**Work request:** The lines to copy are those with "mandatory" in them. Pull each one from the entries below.

**Working data:**
-- ==== Sys2Proof/Machine/State.lean ====
section
/-! DEFINITION. Machine/State.lean: everything the spec gives the module, as plain data, the queue of waiting commands, the
reasons a step can stop, and the module right after reset. -/
namespace Sys2Proof.Machine

/-- Reasons for a fault. -/
inductive Fault where
  /-- No meaning raises it: the spec gives every command of the table an effect in every state, so no command ends in a
  fault. It stands here so that the type of faults is not empty. Safe. -/
  | notRaised
  deriving DecidableEq, Repr

/-- Reasons for a refusal. -/
inductive Refusal where
  /-- Raised by the dispatch arm of a command that has no meaning yet. Safe. -/
  | notModelled (mnemonic : String)
  deriving DecidableEq, Repr

/-- A waiting write of the module to host memory, held while Bus Master Enable is 0 (R319). -/
structure HostWrite where
  fn : Nat
  addr : Nat
  bytes : List Byte
  deriving DecidableEq, Repr

/-- What leaves the module: messages, completions, flits. -/
inductive Sent where
  /-- an MSI-X message of a function (R318) -/
  | msix (fn vector : Nat)
  /-- a completion with data of a host read -/
  | readData (fn value : Nat)
  /-- a completion with Unsupported Request, or an AER report of one -/
  | unsupported (fn : Nat)
  /-- a completion with Completer Abort -/
  | completerAbort (fn : Nat)
  /-- the answer to one of Hjeluno's own sideband messages, byte by byte (R476) -/
  | reply (bytes : List Byte)
  /-- the I3C target raises an in-band interrupt from its dynamic address, with a mandatory data byte: an MCTP packet is pending (R474) -/
  | inBandInterrupt (addr mandatory : Nat)
  /-- the answer to an MCTP control command (R475) -/
  | mctp (body : List Nat)
  /-- the answer to a PLDM command (R479) -/
  | pldm (body : List Nat)
  /-- a flit on an Ndoyx link with its link sequence number (R334) -/
  | flit (link lseq : Nat) (f : Flit)
  /-- a LINK_ACK or LINK_NAK flit, which takes no link sequence number of its own (R334) -/
  | linkFlit (link : Nat) (f : Flit)
  deriving DecidableEq, Repr

/-- The PCIe endpoint beside its registers (R311 to R322). -/
structure PcieState where
  /-- functions whose Bus Master Enable is 1: 0 is PF0, 1 to 4 the VFs -/
  busMaster : List Nat
  /-- host memory as the module sees it -/
  hostMem : List Host.Cell
  /-- writes to host memory that wait for Bus Master Enable (R319) -/
  waiting : List HostWrite
  /-- MSI-X table words of all functions, by 4096 f + 16 v + 4 w -/
  msix : List (Nat × Nat)
  /-- pending bits, by 256 f + v -/
  pending : List Nat
  /-- what the module has sent, newest first -/
  sent : List Sent
  deriving DecidableEq, Repr

/-- The four reset scopes (R398). -/
inductive ResetScope where
  | core | cluster | partition | module
  deriving DecidableEq, Repr

/-- A reset in progress (R398 to R404). -/
structure ResetJob where
  scope : ResetScope
  /-- core number, cluster number, or mask of the partitions that drain -/
  target : Nat
  /-- still draining, else resetting -/
  draining : Bool
  started : Nat
  /-- C-dies in scope of a partition reset -/
  dies : List Nat
  /-- partitions that start once their links have trained (step 7 of R401) -/
  starting : List Nat
  /-- changes of the staging buffer before the reset was accepted: it applies the records that were staged then -/
  upTo : Nat
  deriving DecidableEq, Repr

/-- What a staged record holds (R403): a partition map, a topology record, or entries of a block record by BAR0 offset. -/
inductive StagedItem where
  | map (value : Nat)
  | topology (words : List Nat)
  | entry (off mask value : Nat)
  deriving DecidableEq, Repr

/-- A staged record: its bytes in the buffer, and the items of it that no reset has applied yet. -/
structure StagedRecord where
  bytes : Nat
  /-- changes of the staging buffer before this one -/
  seq : Nat
  items : List StagedItem
  deriving DecidableEq, Repr
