-- ==== Sys2Proof/Machine/Cores.lean ====
section
/-! DEFINITION. Machine/Cores.lean: what a task body does on one core: the array (R53 to R58), the vector unit (R63 to R65,
R487), the special-function unit (R66 to R68), the control unit and the core control page (R48), the stream engine (R70) and
its tap walker (R72 to R75). -/
namespace Sys2Proof.Machine

/-! ### Access by a core -/

/-- A core works on a task that is RUNNING, in a partition that works (R15, R91). -/
def State.coreRuns (s : State) (n : Nat) : Bool :=
  match (s.coreAt n).task with
  | some (u, t) =>
    (match s.taskAt u t with
     | some (g, x) => (x.phase == .running) && s.partWorks g.part
     | none => false)
  | none => false

/-- The control unit stalls at a wait whose count has not been reached (R70). -/
def CoreState.stalled (c : CoreState) : Bool :=
  match c.waiting with
  | some (q, k) => decide (mapGetD 0 q c.done < k)
  | none => false

/-- A core issues bundles of a body: it has not halted, and no wait stalls it (R47, R70). -/
def State.bodyRuns (s : State) (n : Nat) : Bool := s.coreRuns n && !(s.coreAt n).halted && !(s.coreAt n).stalled

/-- The partition of the task on a core. -/
def State.corePart (s : State) (n : Nat) : Option Nat :=
  match (s.coreAt n).task with
  | some (u, _) => (s.graphAt u).map (fun g => g.part)
  | none => none

def State.updCore (n : Nat) (f : CoreState → CoreState) (s : State) : State := s.putCore n (f (s.coreAt n))

def State.raise (n fl : Nat) (s : State) : State := s.updCore n (fun c => { c with flags := c.flags ||| fl })

/-- Read the core's own store (R43, R44, R130), then go on with the bytes; an address past its end or an uncorrectable word
fails the task. -/
def State.useStore (n off len : Nat) (k : List Byte → State → State) (s : State) : State :=
  if storeSize < off + len then s.failOnCore n St.DEAL_ADDRESS_FAULT
  else
    match s.sramRead (storeAddr n off) len with
    | (some st, s) => s.failSram n (storeAddr n off) st
    | (none, s) => k (s.peek (storeAddr n off) len) s

/-- Write the core's own store. -/
def State.putStore (n off : Nat) (bytes : List Byte) (s : State) : State :=
  if storeSize < off + bytes.length then s.failOnCore n St.DEAL_ADDRESS_FAULT
  else
    match s.sramWrite (storeAddr n off) bytes with
    | (some st, s) => s.failSram n (storeAddr n off) st
    | (none, s) => s

/-- A collision of writes in a core's store is counted there, and one in a pool for its cluster (R46). -/
def State.collide (w : Waits) (s : State) : State :=
  let s := s.overList w.storeCollisions (fun e t =>
    t.updCore e.1 (fun c => { c with storeCollisions := satAdd 0xFFFFFFFF c.storeCollisions e.2 }))
  s.overList w.poolCollisions (fun e t => { t with memory := { t.memory with
    poolCollisions := mapSet e.1 (satAdd 0xFFFFFFFF (mapGetD 0 e.1 t.memory.poolCollisions) e.2) t.memory.poolCollisions } })

/-- Cycles for which a core stalled (R42). -/
def State.stalled (n cycles : Nat) (s : State) : State := s.updCore n (fun c => { c with stalls := satAdd 0xFFFFFFFF c.stalls cycles })

/-- Cycles waited and collisions met, as R42 and R46 count them. -/
def State.waited (n : Nat) (w : Waits) (s : State) : State := (s.stalled n w.stalls).collide w

/-- Elements of a format in a byte list. -/
def elements (f : NumFmt) (l : List Byte) : List Nat :=
  match f with
  | .fp4 => nibbles l
  | _ => (List.range (l.length / NumFmt_bytes f)).map (fun i => leAt l (i * NumFmt_bytes f) (NumFmt_bytes f))

def packElements (f : NumFmt) (l : List Nat) : List Byte :=
  match f with
  | .fp4 => packNibbles l
  | _ => l.flatMap (leBytes (NumFmt_bytes f))

/-! ### The array -/

def isFp8 : NumFmt → Bool
  | .e4m3 | .e5m2 => true
  | _ => false

/-- Operand pairs of R53: rows of activations K and columns N; none for a pair that the array does not accept. -/
def arrayShape (act w : NumFmt) : Option (Nat × Nat) :=
  match act, w with
  | .fp4, .fp4 => some (64, 32)
  | .int8, .int8 | .uint8, .int8 => some (32, 32)
  | .bf16, .bf16 | .fp16, .fp16 => some (32, 16)
  | a, b => if isFp8 a && (isFp8 b || b == .fp4) then some (32, 32) else none

/-- Bytes of elements and of scales of a weight tile (R53). -/
def tileBytes (act w : NumFmt) : Nat × Nat :=
  match w with
  | .fp4 => if act = .fp4 then (1024, 64) else (512, 32)
  | _ => (1024, 0)

/-- Exact sum of a list; the empty sum is +0. -/
def exactSum : List Exact → Exact
  | [] => .fin false 0 0
  | x :: t => t.foldl numAdd x

/-- Discard the bits of a product below 2^q toward zero (R55). -/
def truncBelow (q : Int) : Exact → Exact
  | .fin n m e => if q ≤ e then .fin n m e else .fin n (m / 2 ^ (q - e).toNat) q
  | x => x

/-- Products of BF16 and FP16, aligned to the largest product exponent of the pass (R55). -/
def alignProducts (ps : List Exact) : List Exact :=
  let tops := ps.filterMap (fun x => match x with | .fin _ m e => if m = 0 then none else some (magLog2 m e) | _ => none)
  match tops with
  | [] => ps
  | t :: ts => ps.map (truncBelow (ts.foldl max t - 34))

/-- A pass that holds infinity × 0, or sums infinities of both signs, is invalid, whatever else it holds (R56). -/
def passInvalid (row col : List Exact) : Bool :=
  let ps := row.zipWith numMul col
  (row.zipWith (fun a b => numIsNan (numMul a b) && !numIsNan a && !numIsNan b) col).any id
    || (ps.contains (.inf true) && ps.contains (.inf false))

/-- The pass sum of one column (R55, R56): FP32 encoding or exact integer, and flags. -/
def passSum (act w : NumFmt) (row col : List Exact) (rowScales colScales : List Exact) : Int × Nat :=
  let ps := row.zipWith numMul col
  if isIntFmt act then
    ((row.zipWith (fun a b => match a, b with
      | .fin s m _, .fin t k _ => signedInt s m * signedInt t k
      | _, _ => 0) col).sum, 0)
  else
    let out :=
      match w with
      | .fp4 => exactSum ((List.range (row.length / 32)).map (fun b =>
          numMul (exactSum ((ps.drop (32 * b)).take 32)) (numMul (rowScales.getD b (.fin false 1 0)) (colScales.getD b (.fin false 1 0)))))
      | .bf16 | .fp16 => exactSum (alignProducts ps)
      | _ => exactSum ps
    let r := roundArith .fp32 out
    let nanIn := (row ++ col ++ rowScales ++ colScales).any numIsNan
    ((r.bits : Int), (if nanIn then flagNanIn else 0) + (if passInvalid row col then flagInvalid else 0) + r.flags)

/-- ARRAY_OP (R53, R55): one activation row against the active tile; its sums are on their way. -/
def State.arrayRow (n : Nat) (op : ArrayOp) (s : State) : State :=
  let t := (s.coreAt n).active
  let w := op.wFmt
  match arrayShape op.actFmt w with
  | none => s.failOnCore n St.DEAL_CORE_FAULT
  | some (k, cols) =>
    let actBytes := if op.actFmt = .fp4 then 32 else k * NumFmt_bytes op.actFmt
    let scaleBytes := if op.actFmt = .fp4 then 2 else 0
    s.useStore n op.acts actBytes (fun a s => s.useStore n op.actScales scaleBytes (fun sc s =>
      let row := (elements op.actFmt a).map (decodeNum op.actFmt)
      let rowScales := sc.map (fun b => scaleNum b.toNat)
      let welems := (elements w t.elems).map (decodeNum w)
      let wscales := t.scales.map (fun b => scaleNum b.toNat)
      let per := if op.actFmt = .fp4 then 2 else if w = .fp4 then 1 else 0
      let sums := (List.range cols).map (fun c =>
        passSum op.actFmt w row ((List.range k).map (fun i => welems.getD (c * k + i) (decodeNum w 0)))
          rowScales ((List.range per).map (fun b => wscales.getD (c * per + b) (.fin false 1 (-127)))))
      s.updCore n (fun c => { c with landing := c.landing ++
        [⟨op.acc, op.add, isIntFmt w, sums, c.cycles + (if w = .bf16 ∨ w = .fp16 then 48 else 40) * cycleUnit⟩] })))

/-- One column lands (R54, R55, R57): overwrite, or add with one further rounding or an INT32 clamp. -/
def landColumn (add int : Bool) (old : Nat) (sum : Int × Nat) : Nat × Nat :=
  if int then
    let v := (if add then toSigned 32 old else 0) + sum.1
    let lo : Int := -(2 : Int) ^ 31
    let hi : Int := (2 : Int) ^ 31 - 1
    if v < lo then (ofSigned 32 lo, flagSat) else if hi < v then (ofSigned 32 hi, flagSat) else (ofSigned 32 v, 0)
  else if add then
    let a := decodeNum .fp32 old
    let b := decodeNum .fp32 sum.1.toNat
    let out := numAdd a b
    let r := roundArith .fp32 out
    -- a NaN pass sum has set its own flags: only the accumulator is an operand here
    (r.bits, sum.2 ||| (if numIsNan b then arithFlags [a] a 0 else arithFlags [a, b] out r.flags))
  else (sum.1.toNat, sum.2)

/-- The row that lands: the oldest, or a younger one that is ready before every older one (R54). -/
def landingRow (row : Nat) (l : List Landing) : Option Landing :=
  match l[row]? with
  | some x => if (l.take row).all (fun e => decide (x.readyAt < e.readyAt)) then some x else none
  | none => none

**Answer to this task:**
  /-- the I3C target raises an in-band interrupt from its dynamic address, with a mandatory data byte: an MCTP packet is pending (R474) -/
  | inBandInterrupt (addr mandatory : Nat)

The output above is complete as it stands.